Archive for June 2012
R starter resources
I’m hardly the first person you would want to talk to about learning statistics in R. But if you’re bent on teaching yourself R, and you’ve ended up at my blog, here are some resources I found useful. (No opinions here about whether R is good/bad better/worse than Excel, Minitab, Matlab, Octave, SPSS, Stata, SAS, or others.)
R Rroject is the mothership.
Rstudio is an IDE for R, which provides a better GUI for some basic tasks. Most of what you’d expect from a modern IDE: syntax highlighting, GUI commands for loading and saving data, setting the working directory, separate panes for help files.
UCLA tutorials are a well written introduction to basic data entry, functions, and graphics in R. There are similar tutorials for Stata and other languages here as well.
Quick-R is a blog and a book written by a statistician for people switching from SPSS and Stata to R. Excellent and concise website detailing all of the basics: data entry, functions, plots, and how to think about all of the above.

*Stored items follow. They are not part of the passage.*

-- ==== Sys2Proof/Machine/Observe.lean ====
section
/-! DEFINITION. Halt and resume, counter freeze, snapshot and scan-out, TIME_HI and the trace DMA (R285, R287 to R297). -/

namespace Sys2Proof.Machine

open Sys2Proof

/-! ### Halt (R294, R295) -/

/-- Notes when a halt request starts, with whether a lock window is open, and when it ends before the halt. -/
def noteRequest (was : Bool) (s : State) : State :=
  if haltReq s && !was then
    { s with dbg := { s.dbg with reqAt := some s.clk, reqWin := allCtx.any fun c => (s.cx c).lockWin.isSome } }
  else if !haltReq s && !s.dbg.halted then { s with dbg := { s.dbg with reqAt := none } }
  else s

/-- DBG_CTL (R294). -/
def dbgWrite (v : Nat) (s : State) : Option State :=
  some (noteRequest (haltReq s) { s with dbg := { s.dbg with
    halt := v.testBit 0, force := v.testBit 2, hinEn := v.testBit 3, houtEn := v.testBit 4 } })

/-- DBG_HALT: a write of DBG_CTL or a change of HALT_IN. -/
def execDbgHalt (r : ReqSrc) (s : State) : Host.Outcome State Fault Refusal :=
  match r with
  | .reg a v => .next (access (regWrite a 0x7000 v (dbgWrite v.toNat)) s)
  | .pin level => .next (noteRequest (haltReq s) { s with dbg := { s.dbg with hin := level } })

/-- The HALT record of a halt or a resume (R286). -/
def haltRec (arg : Nat) (s : State) : State := emit { typ := 0x07, eng := 0xF, ctx := 0xF, time := timeWord s, arg := arg } s

/-- Whether every engine stops: no lock window is open and no operating point changes (R163, R238, R294). -/
def mayHalt (s : State) : Bool :=
  haltReq s && !s.dbg.halted && !s.g.opBusy && allCtx.all fun c => (s.cx c).lockWin.isNone

/-- When a halt that may begin has every engine stopped: 8 fc after its request, or, where a lock window was open at the request, in the fc in
which the last one closes (R163, R294). -/
def haltDue (s : State) : Nat := if s.dbg.reqWin then s.clk else (s.dbg.reqAt.getD s.clk) + 8 * fcLen s

/-- HALTED rises; the trigger comes before the HALT record of its fc (R289, R294). -/
def enterHalt (s : State) : State :=
  let s := settleFlow (at' (haltDue s) s)
  let s := { s with dbg := { s.dbg with halted := true, haltAt := s.clk } }
  let s := haltRec 1 (State.ifThen (s.trace.src == 3) (fireTrigger 3) s)
  refreshAll (awake s) s

/-- HALTED (R294). -/
def execHalted (s : State) : Host.Outcome State Fault Refusal := if mayHalt s then .next (enterHalt s) else .next s

/-- Work under way in `old` goes on in `s` from now: what its fc did up to their last one counts (R245, R246, R294). -/
def carryWork (old s : State) : State :=
  { s with ops := s.ops.map (Op.carry old (workTime old) s), xch := { s.xch with tOut := s.clk } }

/-- The counts that stop in a halt go on from where they stood; one that began in it begins at its end (R295). -/
def shiftHalt (s : State) : State :=
  let sh (t : Nat) : Nat := t + (s.clk - max s.dbg.haltAt t)
  { s with
    ops := s.ops.map fun o => { o with tArr := sh o.tArr, tGrant := sh o.tGrant, tProg := sh o.tProg }
    ctx := s.ctx.map fun x => { x with qm := { x.qm with lastAt := sh x.qm.lastAt }, qp := { x.qp with lastAt := sh x.qp.lastAt } }
    g := { s.g with failover := s.g.failover.map fun f => { f with start := sh f.start } } }

/-- The end of a halt: the engines continue from where they stopped; a hard stop of the damper still holds them. -/
def endHalt (s : State) : State :=
  let t := { s with dbg := { s.dbg with halted := false, reqAt := none }, damp := { s.damp with hardFrom := s.clk } }
  haltRec 0 (shiftHalt (carryWork s t))

/-- RESUME (R294): not before a snapshot ends. -/
def execResume (s : State) : Host.Outcome State Fault Refusal :=
  if s.dbg.halted && !haltReq s && !s.dbg.snapBusy then
    .next (endHalt s)
  else .next s

/-! ### Freeze (R285) -/

def freezeReq (s : State) : Bool := s.cnt.freeze || (s.cnt.pin && s.cnt.pinEn)

/-- A change of the condition takes effect at the second CLK_AON edge after it. -/
def noteFreeze (was : Bool) (s : State) : State :=
  if freezeReq s == was then s
  else { s with cnt := { s.cnt with pending := s.cnt.pending ++ [((s.clk / ucLen + 2) * ucLen, freezeReq s)] } }

/-- CNT_CTL (R285). -/
def freezeWrite (v : Nat) (s : State) : Option State :=
  some (noteFreeze (freezeReq s) { s with cnt := { s.cnt with freeze := v.testBit 0, pinEn := v.testBit 1 } })

/-- FREEZE: a write of CNT_CTL or a change of FREEZE_IN. -/
def execFreeze (r : ReqSrc) (s : State) : Host.Outcome State Fault Refusal :=
  match r with
  | .reg a v => .next (access (regWrite a 0x58F0 v (freezeWrite v.toNat)) s)
  | .pin level => .next (noteFreeze (freezeReq s) { s with cnt := { s.cnt with pin := level } })

/-- The changes of the condition that fall on one edge, the last of which stands from then on, and those of later edges. -/
def edgeChanges (t : Nat) (f : Bool) : List (Nat × Bool) → Bool × List (Nat × Bool)
  | [] => (f, [])
  | x :: l => if x.1 == t then edgeChanges t x.2 l else (f, x :: l)

/-- COUNTER_FREEZE: the next edge at which the condition takes effect (R285, R289). -/
def execCounterFreeze (s : State) : Host.Outcome State Fault Refusal :=
  match s.cnt.pending with
  | [] => .next s
  | (t, f) :: l =>
    let (f, l) := edgeChanges t f l
    let s := at' t s
    let was := s.cnt.frozen
    let s := { s with cnt := { s.cnt with frozen := f, pending := l } }
    if f && !was then .next (State.ifThen (s.trace.src == 4) (fireTrigger 4) (refreshAll (fun _ => true) s)) else .next s

/-! ### Snapshot and scan-out (R296) -/

/-- The 16 bytes of a record (R286). -/
def TraceRec.bytes (r : TraceRec) : List Byte :=
  leBytes 1 r.typ ++ leBytes 1 (r.eng % 16 + 16 * (r.ctx % 16)) ++ leBytes 1 r.seq.toNat ++ leBytes 1 r.mflg.toNat ++
    leBytes 4 r.time.toNat ++ leBytes 3 r.layer ++ leBytes 2 r.oper ++ leBytes 3 r.arg

/-- The size of a part (R296). -/
def SnapKind.size : SnapKind → Nat
  | .joints _ => 2 ^ 20
  | .common | .bank _ _ => 2 ^ 22
  | .staging _ => 2 ^ 24
  | .trace (some _) => 2 ^ 16
  | .trace none => 2 ^ 17

/-- The parts that SNAP_CTL selects, in their order (R296). -/
def snapKinds (s : State) : List SnapKind :=
  let v := s.dbg.snapSel.toNat
  let bs := s.bays.filter fun b => v.testBit b.val
  let part (on : Bool) (l : List SnapKind) : List SnapKind := if on then l else []
  bs.map SnapKind.joints ++ part (v.testBit 4) [.common] ++ part (v.testBit 6) (bs.flatMap fun b => [.bank b false, .bank b true]) ++
    part (v.testBit 5) (bs.map .staging) ++ part (v.testBit 7) (bs.map (fun b => .trace (some b)) ++ [.trace none])

def snapBytes (s : State) : Nat := ((snapKinds s).map SnapKind.size).sum

def snapAddr (s : State) : Nat := s.dbg.snapHi.toNat * 2 ^ 32 + s.dbg.snapLo.toNat

/-- One part as it stands (R296). The contents of joints and of the common domain, the trace slots that hold no record, the mark of a poisoned
word, and the slices that a halted SCRUB is zeroing (R192), are free values, numbered from `k` (log entry 18). -/
def snapPart (s : State) (x : SnapKind) (k addr : Nat) : SnapPart :=
  let p : SnapPart := { kind := x, size := x.size, addr := addr, mem := { bg := some k }, free := k + 1 }
  let copy (b : Bay) (m : Mem) : Mem := if (scrubbing s).contains b then { bg := some k } else m
  match x with
  | .joints _ | .common => p
  | .bank b second =>
    { p with mem := copy b ((s.by b).bank second).mem
             marks := s.ras.poison.filterMap fun | .bank c z o => if c == b && z == second then some (o / 8 * 8) else none | .staging _ => none }
  | .staging b =>
    { p with mem := copy b s.staging, lo := b.val * sliceBytes
             marks := s.ras.poison.filterMap fun
               | .staging o => if o / sliceBytes == b.val then some (o % sliceBytes / 8 * 8) else none
               | .bank _ _ _ => none }
  | .trace buf => { p with head := ((bufOf s buf).recs ++ (bufOf s buf).post).flatMap TraceRec.bytes }

/-- The bytes of a part. -/
def SnapPart.bytes (p : SnapPart) : List Byte :=
  (List.range p.size).map fun i =>
    match p.head[i]? with
    | some v => v
    | none => if p.marks.contains (i / 8 * 8) then Config.freeMem p.free i else p.mem.read (p.lo + i)

/-- The image at SNAP_ADDR. -/
def snapImage (s : State) : List SnapPart :=
  ((snapKinds s).foldl (fun (a : List SnapPart × Nat) x =>
    (a.1 ++ [snapPart s x (s.nfree + 2 * a.1.length) a.2], a.2 + x.size)) ([], snapAddr s)).1

/-- SNAP_CTL with START = 1 (R296, log entry 18). An image that no TM window with WR = 1 covers is not copied: ERR of
SNAP_CTL. -/
def snapStart (v : Nat) (s : State) : Option State :=
  if !s.dbg.halted || s.dbg.snapBusy then none
  else
    let s := { s with dbg := { s.dbg with snapSel := snapSelOf s v } }
    let ok := rangeOk s tm true ⟨true, snapAddr s, snapBytes s⟩ && s.lowBay.isSome
    let image := if ok then snapImage s else []
    some (useFree (2 * image.length) { s with dbg := { s.dbg with snapBusy := true, snapErr := !ok, snapAt := s.clk, image := image } })

/-- SNAPSHOT_START (R296). -/
def execSnapshotStart (a : Access) (v : Word) (s : State) : Host.Outcome State Fault Refusal :=
  .next (access (regWrite a 0x7018 v (snapStart v.toNat)) s)

/-- The image goes to memory as posted writes of the write port of the lowest bay in service, with one FLUSH behind them (R205, R296; log
entry 18). -/
def snapCopy (s : State) : State :=
  match s.lowBay with
  | none => s
  | some b =>
    let far := farOf s tm true ⟨true, snapAddr s, snapBytes s⟩
    let ls := wrLines (s.dbg.image.map fun p => (true, p.addr, p.bytes))
    State.ifThen (!ls.isEmpty) (issueFlush b .snapshot) (ls.foldl (fun s l => issueWr b l.1 far tm l.2.1 l.2.2 s) s)

/-- SNAPSHOT_DONE (R296): 1 GB/s from START on. -/
def execSnapshotDone (portError : Bool) (s : State) : Host.Outcome State Fault Refusal :=
  if s.dbg.snapBusy then
    let s := snapCopy (at' (s.dbg.snapAt + 20 * snapBytes s) s)
    .next { s with dbg := { s.dbg with snapBusy := false, snapErr := s.dbg.snapErr || portError } }
  else .next s

/-- SCAN_OUT (R296, log entry 19): a whole chain restores the state; a part leaves the domain unusable until its reset. A bay out of
service is gated when it ends, but not during its reset (R241). -/
def execScanOut (d : Domain) (wholeChain : Bool) (s : State) : Host.Outcome State Fault Refusal :=
  match d with
  | .common =>
    if s.dbg.halted && !wholeChain then .next { s with dbg := { s.dbg with commonScanned := true } } else .next s
  | .bay b =>
    if !s.present b || !(s.dbg.halted || (s.by b).oos) then .next s
    else
      let s := if wholeChain then s else s.modBay b fun x => { x with scanned := true, face := none }
      .next (if (s.by b).oos && !(s.by b).brst && (s.by b).pstate != .powerGated then
        (stopShadows b s).modBay b fun x => { x with pstate := .powerGated, face := none } else s)

/-! ### TIME_HI and the DMA (R287 to R291) -/

/-- Stores a record in every buffer, when some ring takes it (R287). -/
def storeAll (r : TraceRec) (s : State) : State :=
  if anyRing s then
    let s := State.ifThen (triggers s r) (fireTrigger s.trace.src.toNat) s
    storeRec none [r] (s.bays.foldl (fun s b => storeRec (some b) [r] s) s)
  else s

/-- TIME_HI (R287). -/
def execTimeHi (s : State) : Host.Outcome State Fault Refusal :=
  let s := at' ((s.trace.hi.toNat + 1) * 2 ^ 32 * 20) s
  let s := storeAll (timeHiRec s) s
  .next { s with trace := { s.trace with hi := s.trace.hi + 1 } }

/-- Writes a record to a ring through the write port of a bay (R291). -/
def putRing (b : Bay) (c : Ctx) (r : TraceRec) (s : State) : State :=
  let x := s.trace.rings.get c
  let a := ringBase x + 16 * x.next
  let s := (wrLines [(true, a, r.bytes)]).foldl (fun s l => issueWr b l.1 (farOf s c true ⟨true, a, 16⟩) c l.2.1 l.2.2 s) s
  setRing c (fun x => { x with flight := x.flight + 1 }) (issueFlush b (.trace c) s)

/-- The rings a record goes to. -/
def ringsOf (s : State) (r : TraceRec) : List Ctx :=
  if r.typ == 0x20 || r.typ == 0x21 then allCtx.filter fun c => (s.trace.rings.get c).en else [traceRing s r.ctx]

/-- What becomes of a record now: held, dropped or written. -/
inductive Fate
  | hold
  | send
  deriving DecidableEq, Repr

/-- A record is held by a ring that is off, and by a full one that stalls or serves a trigger-centred buffer. -/
def fate (s : State) (window : Bool) (r : TraceRec) : Fate :=
  if (ringsOf s r).all fun c =>
    let x := s.trace.rings.get c
    x.en && !(x.full && (x.stall || window)) then .send else .hold

/-- Delivers a record to its rings: written, or dropped and counted where the ring is full. -/
def deliverRec (b : Bay) (r : TraceRec) (s : State) : State :=
  (ringsOf s r).foldl (fun s c =>
    if (s.trace.rings.get c).full then setRing c (fun x => { x with lost := satAdd x.lost 1, loss := x.loss + 1 }) s
    else putRing b c r s) s

/-- The records a buffer offers, oldest first: a trigger-centred one only when DONE. -/
def offered (t : TraceBuf) : List TraceRec := if t.mode == 2 then (if t.done then t.recs ++ t.post else []) else t.recs

/-- Takes the record at position i of what a buffer offers out of it. -/
def takeRec (i : Nat) (t : TraceBuf) : TraceBuf :=
  if i < t.recs.length then { t with recs := t.recs.eraseIdx i } else { t with post := t.post.eraseIdx (i - t.recs.length) }

/-- TRACE_DMA (R290, R291): a LOSS record that a ring waits for, then one for overwritten records, then the oldest deliverable
record. -/
def traceDma (buf : Option Bay) (b : Bay) (s : State) : State :=
  let t := bufOf s buf
  match allCtx.find? fun c => let x := s.trace.rings.get c; x.en && x.loss != 0 && !x.full with
  | some c => setRing c (fun x => { x with loss := 0 }) (putRing b c (lossRec s (ctxCode c) (s.trace.rings.get c).loss) s)
  | none =>
    match (offered t).zipIdx.find? fun x => fate s (t.mode == 2) x.1 == .send with
    | none => s
    | some (r, i) =>
      if t.run != 0 then deliverRec b (lossRec s r.ctx t.run) (s.modBuf buf fun t => { t with run := 0 })
      else deliverRec b r (s.modBuf buf (takeRec i))

def execTraceDma (buf : Option Bay) (s : State) : Host.Outcome State Fault Refusal :=
  match s.lowBay with
  | some b => if s.fastOn && !s.dbg.halted && (buf.all fun k => s.present k) then .next (traceDma buf b s) else .next s
  | none => .next s

end Sys2Proof.Machine
end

R help list and archives are a way to ask questions of experienced users. You’ll get excellent help here, but it’s important to respect the etiquette. Basically, (1) read the package manual, (2) work up a minimal example with your question, and (3) be extremely precise about the data you have and the data you want, as opposed to the way you’re trying to solve that problem. This will become clearer if you read a few discussions in the archives.
StackExchange is a glorified bulletin board for programmers exchanging help and (frequently great) advice. Search the archives before posting new questions–the guys that hang out here hate duplicate postings. But it’s easier to navigate than the R help archives.